How Circadian Rhythms and Sleep Patterns Affect Learning and Performance
Circadian rhythms, or each person’s internal “body clock” that clicks through the day setting off urges to sleep, eat, and complete other daily actions, have a larger affect on our lives than one might realize. Every body has a definitive time of day in which it is most alert, least alert, most active and most tired, and screwing with this natural cycle can be disastrous. Shift work forces most people to work outside their natural, circadian determined working hours, like working nights or evenings, so that not only do workers find it more difficult to concentrate on their job while they are doing it, they also have more trouble relaxing and falling asleep during their off-hours. Your circadian biological clock can be “reset” over time using light therapy and gradually shifting sleep times to the desired pattern, but many shift workers try to sleep normal hours during their days off and opposite hours when they work night shifts, further disrupting their body clock. Several methods can help night workers and extended hours workers determine the workings of their own circadian rhythms and biological clock, and to better adapt themselves to shift work schedules.
Circadian Rhythms
Daily variations in behavior and the body functions, occurring on a roughly 24-hour cycle is known as the circadian rhythms. Circadian rhythms influence physiological functioning in human beings. Examples include rhythms in the core body temperature, blood sugar, sleep-wake cycle, heart rate and hormonal circulation. Circadian rhythms can impact the ability of tissues to absorb drugs and can lead to variations of symptoms impacting disease severity. The evidence from the studies cited above indicates that reduced regulation of attention is impacted by circadian cycles.
We are all familiar with the saying “early to bed, early to rise, makes a man healthy,wealthy, and wise”. From this we would conclude that it is best for all of us to be morning people. But, is this really true?
Chronotypes
People can be divided into different chronotypes: Morning people, intermediate people and evening people, according to the shape of their circadian rhythms. The chronotype of a person can be determined using a simple test developed by Horne and Ostberg (1976, 1977) called the Morningness-Eveningness Questionnaire (MEQ). The test includes such questions as “If you went to bed at 11 pm, at what level of tiredness would you be?” The test puts people into five categories, ranging from “definitely morning” to “definitely evening”. The questionnaire has been proven to have good reliability in terms of correlation to other attributes such as variation in body temperature, sleep-wake cycles and periods of perceived alertness (Tankova, Adan & Buela-Casal, 1994). Find out what chronotype you are by taking the Morningness-Eveningness quiz at the end of this paper.

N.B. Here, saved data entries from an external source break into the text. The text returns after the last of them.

/-- Every command behind `idx` in Armature order gives way to those before it. -/
def giveWays (beat idx : Nat) : List Win → List Flight → List Flight
  | _, [] => []
  | held, g :: r =>
    let g' := if g.issued && decide (idx < g.idx) then g.giveWay beat held else g
    g' :: giveWays beat idx (held ++ if g'.issued then g'.wins else []) r

/-- Commands placed later give way to a command that has just issued (R191). -/
def State.giveWay (s : State) (idx : Nat) : State :=
  { s with job := { s.job with flights := giveWays s.drn.beat idx [] s.job.flights } }

/-! ### Issue and completion beats (R182) -/

/-- Beats that a command loses to banks after its issue: those that its own lines fix, and the free numbers that stand for
what its streams cost it among themselves and behind the earlier commands that they meet (R140). -/
def State.bankLoss (s : State) (x : Flight) (lat : Nat) : Loss :=
  if x.queue == .ctl then ⟨[], [], 0, 0, 0⟩
  else
    let l := if x.queue == .mvq then s.stalls x.idx (x.core.getD 0) lat x.cmd else ([], [])
    let met := (s.others x).filter (fun g => decide (g.idx < x.idx) && s.meets x g)
    ⟨l.1, l.2, met.foldl (fun n g => n + Config.bankConflictBeats x.idx g.idx)
      (if s.quiet x then 0 else Config.bankConflictBeats x.idx x.idx), 0, 0⟩

/-- The issue and completion beats of a waiting command as they now stand, and the beats it loses to
banks; none while an earlier command it waits for has not issued. -/
def State.place (s : State) (x : Flight) : Option (Nat × Nat × Loss) :=
  (readyBeat x.planned (s.waits x)).map (fun r =>
    let own := x.core.getD 0
    let lat := s.latency x.idx own x.cmd
    let l := s.bankLoss x lat
    let before := s.heldBefore x.idx
    let held := s.heldFor x.idx
    let wins := fun i c => s.windows x.idx own x.cmd i c l
    let i0 := max r s.drn.beat
    let i := i0 + leastShift before held (wins i0 i0).1
    let er := waitsOf before (wins i i).1
    let c := i + lat + l.total + er
    let c := c + leastShift before held (wins i c).2
    let ew := waitsOf before (wins i c).2
    (i, c + ew, { l with rwait := er, wwait := ew }))

/-- Runs of lost beats: `ls` are the beats lost at successive beats of a window that begins at `a`. -/
def lossRuns (core : Nat) : Nat → List Nat → List IlkIv
  | _, [] => []
  | a, l :: ls => (if l = 0 then [] else [⟨.bank, core, a, a + l⟩]) ++ lossRuns core (a + 1 + l) ls

/-- The interlock beats of a command after its issue, each where it passes (R194): at the lines that wait for their
banks, and, before its write window, those lost to other streams and those for which the window gives way. -/
def State.slips (s : State) (x : Flight) (i c : Nat) (l : Loss) (lat : Nat) : List IlkIv :=
  let own := x.core.getD 0
  let (rw, ww) := s.windows x.idx own x.cmd i c l
  let shift := c - (i + lat + l.total)
  let w0 := match ww with | w :: _ => w.first | [] => c
  let behind := fun (n : Nat) (w : Win) => if n = 0 then [] else [(⟨.bank, w.core, w.last, w.last + n⟩ : IlkIv)]
  (match rw with | w :: _ => lossRuns w.core (i + 1) l.rd ++ behind l.rwait w | [] => [])
    ++ (match ww with | w :: _ => lossRuns w.core w.first l.wr ++ behind l.wwait w | [] => [])
    ++ (if l.free = 0 then [] else [⟨.bank, own, w0 - shift - l.free, w0 - shift⟩])
    ++ (if shift = 0 then [] else [⟨.unit, own, w0 - shift, w0⟩])
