/-- One finding at the retirement of `f`. A finding that the command's unit cannot make is no finding. A word found at a
COMMIT is one that the remap copy of its boundary read. The events of one retirement follow the residue event in the order
of the findings. Log entry 51: DEDUCED. Log entry 116: DESIGN CHOICE. Log entry 64: DEDUCED. -/
def State.observe (f : Flight) (acc : State × Found) (o : CheckObs) : State × Found :=
  let (s, a) := acc
  let isMma := match f.cmd with | .mma _ => true | _ => false
  let isCommit := match f.cmd with | .commit _ => true | _ => false
  match o with
  | .residue _ => acc
  | .rowExit i sum => if isMma && i < 128 then s.checkSum f 0x5010 i (f.sums.1.getD i 0) sum.toNat a else acc
  | .colExit j sum => if isMma && j < 128 then s.checkSum f 0x5011 j (f.sums.2.getD j 0) sum.toNat a else acc
  | .sram core addr acc' uncor =>
    let base := if acc' then 0x3003 else 0x3001
    if isCommit then
      let (t, seen) := s.copyWord f.idx a.seen o
      (t, { a with seen := seen })
    else
      let t := s.countWord core addr uncor
      if uncor then
        (t.evCmd (base + 1) f.cmd.hdr.lcore.toNat FieldRef.nil f.idx addr 0, { a with ckf := true, ecc := a.ecc.or (some (base + 1)) })
      else if base ∈ a.seen then (t, a)
      else (t.evCmd base f.cmd.hdr.lcore.toNat FieldRef.nil f.idx addr 0, { a with seen := base :: a.seen })
  | .hbm addr uncor =>
    (s.countLine f.cmd.hdr.lcore.toNat f.idx addr uncor, if uncor then { a with ckf := true, ecc := a.ecc.or (some 0x3011) } else a)

/-- Insertion of a finding by the core it names. -/
def insObs (o : CheckObs) : List CheckObs → List CheckObs
  | [] => [o]
  | x :: xs =>
    match x, o with
    | .sram c _ _ _, .sram d _ _ _ => if c ≤ d then x :: insObs o xs else o :: x :: xs
    | _, _ => x :: insObs o xs

/-- What is found at a retirement in the order in which it is: a COMMIT's copies run one after another in ascending logical
core (R24). -/
def Flight.ordered (f : Flight) (obs : List CheckObs) : List CheckObs :=
  match f.cmd with
  | .commit _ => obs.foldl (fun l o => insObs o l) []
  | _ => obs

/-! ### What a finding says of the result -/

/-- The cell of a bank that a byte of the accumulators belongs to (R73). -/
def cellOf (a : Nat) : Nat × Nat := ((a - 0x600000) % 0x10000 / 512, (a - 0x600000) % 512 / 4)

/-- Whether a finding leaves the byte at `a` of what a command writes damaged: the row or column of a checksum, the cell
of an array residue and the row of a stage-1 value, and everything that an uncorrectable word or another unit's mismatch
went into (R83, R84, R143, R151). Log entry 115: DESIGN CHOICE. -/
def Flight.damages (f : Flight) (a : Nat) (o : CheckObs) : Bool :=
  match o with
  | .rowExit i sum => (match f.cmd with | .mma _ => true | _ => false) && (cellOf a).1 == i && f.sums.1.getD i 0 != sum.toNat
  | .colExit j sum => (match f.cmd with | .mma _ => true | _ => false) && (cellOf a).2 == j && f.sums.2.getD j 0 != sum.toNat
  | .residue r =>
    decide (r.op.kind ∈ f.covers) && !r.op.agrees
      && (f.queue != .mxq || ((cellOf a).1 == r.row && (r.stage1 || (cellOf a).2 == r.col)))
  | .sram _ _ _ uncor | .hbm _ uncor => uncor
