/-- I3C_ADDRESS_ASSIGNMENT (R531, R541). -/
def execI3cAddressAssignment (addr : BitVec 7) (s : State) : Host.Outcome State Fault Refusal :=
  .next (if s.dev = .off ∨ s.cut .i3c = true then s else { s with pci := { s.pci with daddr := some addr } })

/-- A line's number in PCI.stuck. -/
def lineOf (tr : Transport) (data : Bool) : Nat := (match tr with | .i3c => 0 | .smbus => 2) + (if data then 1 else 0)

/-- A line's stuck bit changes, with its event. -/
def State.setStuck (s : State) (tr : Transport) (data v : Bool) : State :=
  let i := lineOf tr data
  if s.dev = .off ∨ s.pci.stuck.getD i false = v then s
  else ({ s with pci := { s.pci with stuck := s.pci.stuck.set i v } } : State).ev (if v then 0x6050 else 0x6051)
    (match tr with | .i3c => 0 | .smbus => 1) (if data then 1 else 0)

/-- BUS_LINE_STUCK: held low for 35 ms. -/
def execBusLineStuck (tr : Transport) (data : Bool) (s : State) : Host.Outcome State Fault Refusal := .next (s.setStuck tr data true)

/-- BUS_LINE_RECOVER: high for 100 ms. -/
def execBusLineRecover (tr : Transport) (data : Bool) (s : State) : Host.Outcome State Fault Refusal := .next (s.setStuck tr data false)

end Sys2Proof.Machine
end

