-- ==== Sys2Proof/Safety.lean ====
section
/-! DEFINITION. The terms in which claims are made: what a command answers, memories in canonical form, and a running job
whose only outstanding command is one decoded command or one command in flight. -/
namespace Sys2Proof.Machine

/-- The command was taken: the machine neither stopped nor refused it, and the next state has the property. -/
def Answers (o : Host.Outcome State Fault Refusal) (P : State → Prop) : Prop :=
  ∃ t, o = .next t ∧ P t

/-! ### Memories -/

/-- A core's memories are in canonical form. -/
def Core.memsOk (k : Core) : Bool := k.spd.wf && k.lutCur.wf && k.lutNext.wf

/-- The lookup tables that a rejoin puts back are in canonical form. -/
def Resume.memsOk (r : Resume) : Bool := r.luts.all (fun l => l.1.wf && l.2.1.wf)

/-- What a parked job keeps is in canonical form. -/
def Parked.memsOk (p : Parked) : Bool :=
  p.cores.all Core.memsOk && p.rec_.memsOk && (match p.resume with | some r => r.memsOk | none => true)

/-- Every memory of the state is in canonical form (log entry 5). -/
def State.memsOk (s : State) : Bool :=
  s.cores.all Core.memsOk && s.hbm.wf && s.host.wf && s.mgmt.box.wf && s.mqt.remote.all (fun p => p.mem.wf)
    && (match s.rcv.resume with | some r => r.memsOk | none => true)
    && (match s.rcv.parked with | some p => p.memsOk | none => true)

/-- No memory of the machine or of its host differs. -/
def State.SameMems (s t : State) : Prop :=
  t.hbm = s.hbm ∧ t.host = s.host ∧ ∀ c, (t.core c).spd = (s.core c).spd ∧ (t.core c).lutCur = (s.core c).lutCur ∧
    (t.core c).lutNext = (s.core c).lutNext

/-- SIDE of a page (R297). -/
def Cast.sideOf (c : Cast) (p : Nat) : Bool := xor c.inv (decide (p ∈ c.side))

/-- A packet is for the job that is loaded (R326, R327). -/
def State.Admits (s : State) (p : Packet) : Prop :=
  s.dev ≠ .off ∧ s.dev ≠ .booting ∧ p.ver = 1 ∧ s.jobSt ≠ .empty ∧ p.jtag = BitVec.ofNat 32 (s.job.desc.digkey.toNat % 2 ^ 32)

/-- No action of a charge or of Patina waits and no retirement waits for its table. -/
def State.Settled (s : State) : Prop := (∀ g ∈ s.aud.guilt, g.pend = none ∧ g.patina = []) ∧ s.remap.pend = []

/-- A reset or power-on in which alignment and every known-answer test succeed. -/
def cleanReset (i : ResetInput) : Prop := i.alignFails = [] ∧ i.katCores = [] ∧ i.katSpares = []

/-! ### One command alone -/

/-- Nothing but the job's commands falls due: it runs, no completion record waits for room, no fault, stop, boundary
or PHASE effect is outstanding, it replays nothing, no Duo partner holds it, and the stream has not come to its end. -/
def State.Calm (s : State) : Prop :=
  s.jobSt = .running ∧ s.dev = .up ∧ s.clk.stopped = false ∧ s.job.crPend = [] ∧ s.job.stop = none ∧ s.job.bound = false ∧ s.job.kill = none ∧
  s.job.seg.over = none ∧ s.pwr.phase = none ∧ s.duoOn = false ∧ s.duo.pendMis = none ∧
  s.rcv.replayTo = none

/-- A calm job with nothing in flight whose one decoded command is `d`, at or before its planned beat. -/
def State.Alone (s : State) (d : Disp) : Prop :=
  s.Calm ∧ s.job.ending = false ∧ s.job.disp = [d] ∧ s.job.flights = [] ∧ d.bad = none ∧
  s.drn.beat ≤ s.plannedOf d ∧ s.job.lastPlanned ≤ s.plannedOf d

/-- The state at the planned beat of the decoded command `d`, before its checks. -/
def State.dueState (s : State) (d : Disp) : State := s.passBeats (s.plannedOf d)

/-- The command `d` as it waits to issue at its planned beat. -/
def State.planFlight (s : State) (d : Disp) : Flight :=
  (s.dueState d).planned d ((s.dueState d).issuesAs d.cmd) (s.plannedOf d)

/-- The state in which it waits. -/
def State.planState (s : State) (d : Disp) : State := (s.dueState d).plan d []

/-- The checks of R200 and R215 pass at the planned beat, those of R201 at issue, and nothing waits for that
boundary. -/
def State.Passes (s : State) (d : Disp) : Prop :=
  s.asked = false ∧
  (s.dueState d).planChk d (s.plannedOf d) = none ∧
  (s.planState d).chkIssue d.idx ((s.planFlight d).core.getD 0) (s.planFlight d).cmd = none

/-- The contract latency of the decoded command `d` at its planned beat (R182). -/
def State.latAt (s : State) (d : Disp) : Nat := (s.planState d).latency d.idx ((s.planFlight d).core.getD 0) (s.planFlight d).cmd

/-- The completion beat of the decoded command `d` when nothing stands before it: its latency, and the beats it loses to
banks (R182, R140; log entry 2). -/
def State.endsAt (s : State) (d : Disp) : Nat := s.plannedOf d + s.latAt d + ((s.planState d).bankLoss (s.planFlight d) (s.latAt d)).total

/-- In `t` the command of `d` has issued at its planned beat as the one flight `f`, and no memory has changed. -/
def State.Issued (s t : State) (d : Disp) (f : Flight) : Prop :=
  t.drn.beat = s.plannedOf d ∧ t.job.disp = [] ∧ t.job.flights = [f] ∧ f.idx = d.idx ∧ f.cmd = d.cmd ∧ f.issued = true ∧
  f.issue = s.plannedOf d ∧ f.compl = s.endsAt d ∧ t.cores = s.cores ∧ t.hbm = s.hbm ∧ t.host = s.host

/-- A calm job whose one command in flight is `f`, issued, at its completion beat, with all that it waits for; it has
read no line that the patrol found uncorrectable, and what is decoded behind it lies at later beats, as far as the stream
has not ended. -/
def State.Completing (s : State) (f : Flight) : Prop :=
  s.Calm ∧ s.asked = false ∧ s.retireBlocked f = false ∧ f.note faultKey = none ∧ f.dead = [] ∧ s.foundBad f = [] ∧
  (∀ d ∈ s.job.disp, f.idx < d.idx ∧ s.drn.beat < s.plannedOf d) ∧ (∀ l, s.streamLimit = some l → s.drn.beat < l) ∧
  s.job.flights = [f] ∧ f.issued = true ∧ f.compl = s.drn.beat

/-- A device command as its row of the table; SNAP takes its target entry besides, and SAVE and RESTORE are no
commands of a stream (R227). -/
def rowOf : Cmd → Option Instr
  | .mma c => some (.mma c) | .mew c => some (.mew c) | .lra c => some (.lra c) | .vprog c => some (.vprog c)
  | .qnt c => some (.qnt c) | .dqt c => some (.dqt c) | .vred c => some (.vred c) | .move c => some (.move c)
  | .gath c => some (.gath c) | .dig c => some (.dig c) | .coll c => some (.coll c) | .wait c => some (.wait c)
  | .signal c => some (.signal c) | .phase c => some (.phase c) | .stepc h => some (.stepCmd h)
  | .decide c => some (.decideCmd c) | .commit h => some (.commit h) | .mute h false => some (.muteEnd h)
  | .mute h true => some (.mutePause h)
  | .snap _ | .save _ _ | .restore _ _ => none

/-- The commands that the compute units execute (R216). -/
def computes (c : Cmd) : Bool := c.queue == .mxq || c.queue == .vxq || c.queue == .rdq

end Sys2Proof.Machine
end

While there are people of all chronotypes in all age groups, there are shifts in preferences as people get older. A review of literature indicates the following preferences for the age groups noted:
Children and Adolescents: Younger children’s time of day preference is more towards morning and older children’s preference is more towards evening. Kim et al. (2002) studied 900 US children ranging in age from 8 to 16. The shift of preference from morning to evening occurs around the age of 13. Kim et al. found variability in each age group.
Younger Adults: May et al. (1993) also studied 210 university undergraduates between the ages of 19 and 22. Only 6% were found to be morning types; 94% were found to be either “definitely evening” or “moderately evening” types. None were “definitely morning” types.
Older Adults: Very few older adults are evening types (less than 2%). May et al. (1993 study) examined 91 older adults between the ages of 66 and 78. Nearly 75% of the older adults tested were either definite or moderate morning types.
Implications to Performance
The varying time of day preferences by age has been proven to have an impact on cognitive functioning and performance. Comparing older to younger adults, it is clear that younger adult test scores, focusing of cognitive functioning, improve from the morning testing times to the afternoon times while those of older adults decline (Hasher, Goldstein and May, It’s About Time; Circadian Rhythms, Memory and Aging).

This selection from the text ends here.